Financial Sector Under Pressure
Wealth management firms hold particularly sensitive data — not just personal identifiers but financial account details, investment portfolios, and net worth information. The Hightower breach adds to a growing list of financial sector incidents that highlight the need for:
- Stronger data segmentation and encryption at rest
- Enhanced monitoring of data exfiltration attempts
- Incident response plans that account for regulatory notification requirements (SEC, state AGs)
If You're Affected: Monitor your credit reports across all three bureaus. Consider placing a credit freeze — especially if notified that your SSN was compromised. Watch for phishing attempts that reference Hightower or wealth management services, as threat actors often use stolen data to craft targeted social engineering.
📊 Threat Landscape Summary
| Threat | Category | Severity | Target |
|---|---|---|---|
| Smart Slider 3 CVE-2026-3098 | Web Application / Plugin | Medium-High | 500K+ WordPress sites |
| Coruna iOS Exploit Kit | Nation-State / Espionage | Critical | High-value iOS users |
| OpenAI Abuse Bug Bounty | AI Safety / Industry | Informational | AI ecosystem |
| TP-Link Router Vulnerabilities | Network Infrastructure | High | Consumer / SMB networks |
| Hightower Holding Breach | Data Breach | High | 130,000 individuals |
🔑 Key Takeaways
- WordPress plugin supply chain risk persists. Smart Slider 3's arbitrary file read shows that even "medium severity" vulnerabilities can lead to complete site takeover when they expose wp-config.php. Patch immediately and rotate secrets.

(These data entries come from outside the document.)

-- ==== Sys2Proof/Laws/Radix2.lean ====
section
/-! SUPPORT. NUM_RADIX2 has the properties P1 to P6 (45_numerics.md R231, R233) for frame sizes up to 1024, with TOL_FFT
2^-16: the rounding error of a butterfly, its sum over the stages, the transforms. -/

namespace Sys2Proof.Machine

/-! ## One butterfly -/

/-- The complex value of a bin. -/
noncomputable def cval (b : Bin) : ℂ := ⟨toReal b.re, toReal b.im⟩

/-- A twiddle factor that stands for the root of unity `t`. -/
structure NearRoot (w : Bin) (t : ℂ) : Prop where
  finite : binFinite w = true
  norm : ‖t‖ = 1
  re_close : |toReal w.re - t.re| ≤ 1 / 2 ^ 24 + 1 / 2 ^ 50
  im_close : |toReal w.im - t.im| ≤ 1 / 2 ^ 24 + 1 / 2 ^ 50

/-- The size up to which the values of the network are followed, below `3 * 2^126`. -/
noncomputable def networkRange : ℝ := 145 / 100 * 2 ^ 127

theorem abs_re_add_abs_im_le (z : ℂ) : |z.re| + |z.im| ≤ 142 / 100 * ‖z‖ := by
  have h1 := Complex.sq_norm z
  rw [Complex.normSq_apply] at h1
  have h2 : |z.re| * |z.re| = z.re * z.re := abs_mul_abs_self _
  have h3 : |z.im| * |z.im| = z.im * z.im := abs_mul_abs_self _
  have h4 := norm_nonneg z
  nlinarith [abs_nonneg z.re, abs_nonneg z.im, sq_nonneg (|z.re| - |z.im|), sq_nonneg (|z.re| + |z.im|)]

theorem norm_le_of_components (z : ℂ) (e : ℝ) (h1 : |z.re| ≤ e) (h2 : |z.im| ≤ e) : ‖z‖ ≤ 142 / 100 * e := by
  have h := Complex.sq_norm z
  rw [Complex.normSq_apply] at h
  have he : 0 ≤ e := (abs_nonneg _).trans h1
  have h3 : z.re * z.re ≤ e * e := by rw [← abs_mul_abs_self z.re]; exact mul_self_le_mul_self (abs_nonneg _) h1
  have h4 : z.im * z.im ≤ e * e := by rw [← abs_mul_abs_self z.im]; exact mul_self_le_mul_self (abs_nonneg _) h2
  refine abs_le_of_sq_le_sq' ?_ (by positivity) |>.2
  rw [h]
  nlinarith

/-- Two products that are rounded and combined with one more rounding: `c`, `d` are near `c0`, `d0`, and the combination is
that of the exact numbers up to the roundings. -/
theorem products_close (x y c d c0 d0 p q r b : ℝ)
    (hx : |x| ≤ b) (hy : |y| ≤ b) (hxy : |x| + |y| ≤ 142 / 100 * b) (hc0 : |c0| ≤ 1) (hd0 : |d0| ≤ 1)
    (hc : |c - c0| ≤ 1 / 2 ^ 24 + 1 / 2 ^ 50) (hd : |d - d0| ≤ 1 / 2 ^ 24 + 1 / 2 ^ 50) (hex : |x * c0 - y * d0| ≤ b)
    (hp : |p - x * c| ≤ |x * c| / 2 ^ 24 + 1 / 2 ^ 150) (hq : |q - y * d| ≤ |y * d| / 2 ^ 24 + 1 / 2 ^ 150)
    (hr : |r - (p - q)| ≤ |p - q| / 2 ^ 24 + 1 / 2 ^ 150) :
    |r - (x * c0 - y * d0)| ≤ 46 / 10 * b / 2 ^ 24 + 4 / 2 ^ 150 := by
  have hxc : |x * c - x * c0| ≤ |x| * (1 / 2 ^ 24 + 1 / 2 ^ 50) := by
    rw [← mul_sub, abs_mul]
    exact mul_le_mul_of_nonneg_left hc (abs_nonneg _)
  have hyd : |y * d - y * d0| ≤ |y| * (1 / 2 ^ 24 + 1 / 2 ^ 50) := by
    rw [← mul_sub, abs_mul]
    exact mul_le_mul_of_nonneg_left hd (abs_nonneg _)
  have hx0 : |x * c0| ≤ b := by
    rw [abs_mul]
    exact (mul_le_of_le_one_right (abs_nonneg _) hc0).trans hx
  have hy0 : |y * d0| ≤ b := by
    rw [abs_mul]
    exact (mul_le_of_le_one_right (abs_nonneg _) hd0).trans hy
  have hX : |x * c| ≤ |x * c0| + |x * c - x * c0| := by
    have := abs_add_le (x * c0) (x * c - x * c0)
    rwa [add_sub_cancel] at this
  have hY : |y * d| ≤ |y * d0| + |y * d - y * d0| := by
    have := abs_add_le (y * d0) (y * d - y * d0)
    rwa [add_sub_cancel] at this
  have hpq : |(p - q) - (x * c0 - y * d0)| ≤ |p - x * c| + |x * c - x * c0| + (|q - y * d| + |y * d - y * d0|) := by
    have e : (p - q) - (x * c0 - y * d0) = ((p - x * c) + (x * c - x * c0)) - ((q - y * d) + (y * d - y * d0)) := by ring
    rw [e]
    exact (abs_sub _ _).trans (add_le_add (abs_add_le _ _) (abs_add_le _ _))
  have hPQ : |p - q| ≤ |x * c0 - y * d0| + |(p - q) - (x * c0 - y * d0)| := by
    have := abs_add_le (x * c0 - y * d0) ((p - q) - (x * c0 - y * d0))
    rwa [add_sub_cancel] at this
  have hR : |r - (x * c0 - y * d0)| ≤ |r - (p - q)| + |(p - q) - (x * c0 - y * d0)| := by
    have := abs_add_le (r - (p - q)) ((p - q) - (x * c0 - y * d0))
    rwa [sub_add_sub_cancel] at this
  have h150 : (0 : ℝ) ≤ 1 / 2 ^ 150 := by positivity
  have h4 : (4 : ℝ) / 2 ^ 150 = 4 * (1 / 2 ^ 150) := by ring
  rw [h4]
  generalize (1 : ℝ) / 2 ^ 150 = h at *
  norm_num at *
  linarith

/-- A product stays within the range of the arithmetic. -/
theorem product_range (x c c0 b : ℝ) (hx : |x| ≤ b) (hc0 : |c0| ≤ 1) (hc : |c - c0| ≤ 1 / 2 ^ 24 + 1 / 2 ^ 50) :
    |x * c| ≤ 1001 / 1000 * b := by
  have h1 : |c| ≤ 1001 / 1000 := by
    have := abs_add_le c0 (c - c0)
    rw [add_sub_cancel] at this
    refine this.trans ((add_le_add hc0 hc).trans ?_)
    norm_num
  rw [abs_mul, mul_comm]
  exact mul_le_mul h1 hx (abs_nonneg _) (by norm_num)

/-- What the network uses of an addition (`sg = 1`) or a subtraction (`sg = -1`). -/
structure SignedOp (op : Word → Word → Word) (sg : ℝ) : Prop where
  abs_sg : |sg| = 1
  operands : ∀ a b, isFinite (op a b) = true → isFinite a = true ∧ isFinite b = true
  finite : ∀ a b, isFinite a = true → isFinite b = true → |toReal a + sg * toReal b| ≤ 3 * 2 ^ 126 → isFinite (op a b) = true
  error : ∀ a b, isFinite (op a b) = true →
    |toReal (op a b) - (toReal a + sg * toReal b)| ≤ |toReal a + sg * toReal b| / 2 ^ 24 + 1 / 2 ^ 150

theorem addOp : SignedOp fadd 1 where
  abs_sg := abs_one
  operands := operands_of_fadd_finite
  finite a b ha hb h := fadd_finite a b ha hb (by rwa [one_mul] at h)
  error a b h := by
    rw [one_mul]
    exact fadd_error a b h

theorem subOp : SignedOp fsub (-1) where
  abs_sg := by simp
  operands := operands_of_fsub_finite
  finite a b ha hb h := fsub_finite a b ha hb (by rwa [neg_one_mul, ← sub_eq_add_neg] at h)
  error a b h := by
    rw [neg_one_mul, ← sub_eq_add_neg]
    exact fsub_error a b h

/-- Two rounded products combined, where the result is finite: the factors are, and the error. -/
theorem combined_error {op : Word → Word → Word} {sg : ℝ} (S : SignedOp op sg) (x y c d : Word) (c0 d0 b : ℝ)
    (hf : isFinite (op (fmul x c) (fmul y d)) = true) (hxy : |toReal x| + |toReal y| ≤ 142 / 100 * b)
    (hx : |toReal x| ≤ b) (hy : |toReal y| ≤ b) (hc0 : |c0| ≤ 1) (hd0 : |d0| ≤ 1)
    (hc : |toReal c - c0| ≤ 1 / 2 ^ 24 + 1 / 2 ^ 50) (hd : |toReal d - d0| ≤ 1 / 2 ^ 24 + 1 / 2 ^ 50)
    (hex : |toReal x * c0 + sg * (toReal y * d0)| ≤ b) :
    |toReal (op (fmul x c) (fmul y d)) - (toReal x * c0 + sg * (toReal y * d0))| ≤ 46 / 10 * b / 2 ^ 24 + 4 / 2 ^ 150 := by
  obtain ⟨fp, fq⟩ := S.operands _ _ hf
  have cq := fmul_error y d fq
  have e0 : ∀ v w : ℝ, v - -sg * w = v + sg * w := fun v w => by ring
  have hsq : ∀ v : ℝ, |-sg * v| = |v| := fun v => by rw [abs_mul, abs_neg, S.abs_sg, one_mul]
  have cq' : |-sg * toReal (fmul y d) - -sg * toReal y * toReal d| ≤ |-sg * toReal y * toReal d| / 2 ^ 24 + 1 / 2 ^ 150 := by
    rw [mul_assoc, ← mul_sub, hsq, hsq]
    exact cq
  have key := products_close (toReal x) (-sg * toReal y) (toReal c) (toReal d) c0 d0 (toReal (fmul x c))
    (-sg * toReal (fmul y d)) (toReal (op (fmul x c) (fmul y d))) b hx ((hsq _).trans_le hy) (by rw [hsq]; exact hxy)
    hc0 hd0 hc hd (by rw [mul_assoc, e0]; exact hex) (fmul_error x c fp) cq' (by rw [e0]; exact S.error _ _ hf)
  rwa [mul_assoc, e0] at key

- State-sponsored exploit programs don't die — they evolve. Coruna's connection to Operation Triangulation demonstrates that patching a zero-day doesn't eliminate the underlying research program. Assume adversaries have the next variant ready.
- AI safety is becoming a security discipline. OpenAI treating abuse vectors as bounty-worthy vulnerabilities is a significant maturation signal. Expect other AI companies to follow with similar programs.
- Router security remains a systemic weakness. TP-Link's patches are welcome, but the real problem is that most consumer routers never get updated. Organizations should enforce firmware update policies for all network edge devices.
- Financial sector breaches carry outsized identity theft risk. When wealth management firms lose SSNs and license numbers, the downstream fraud potential is significant. Credit freezes should be the default response.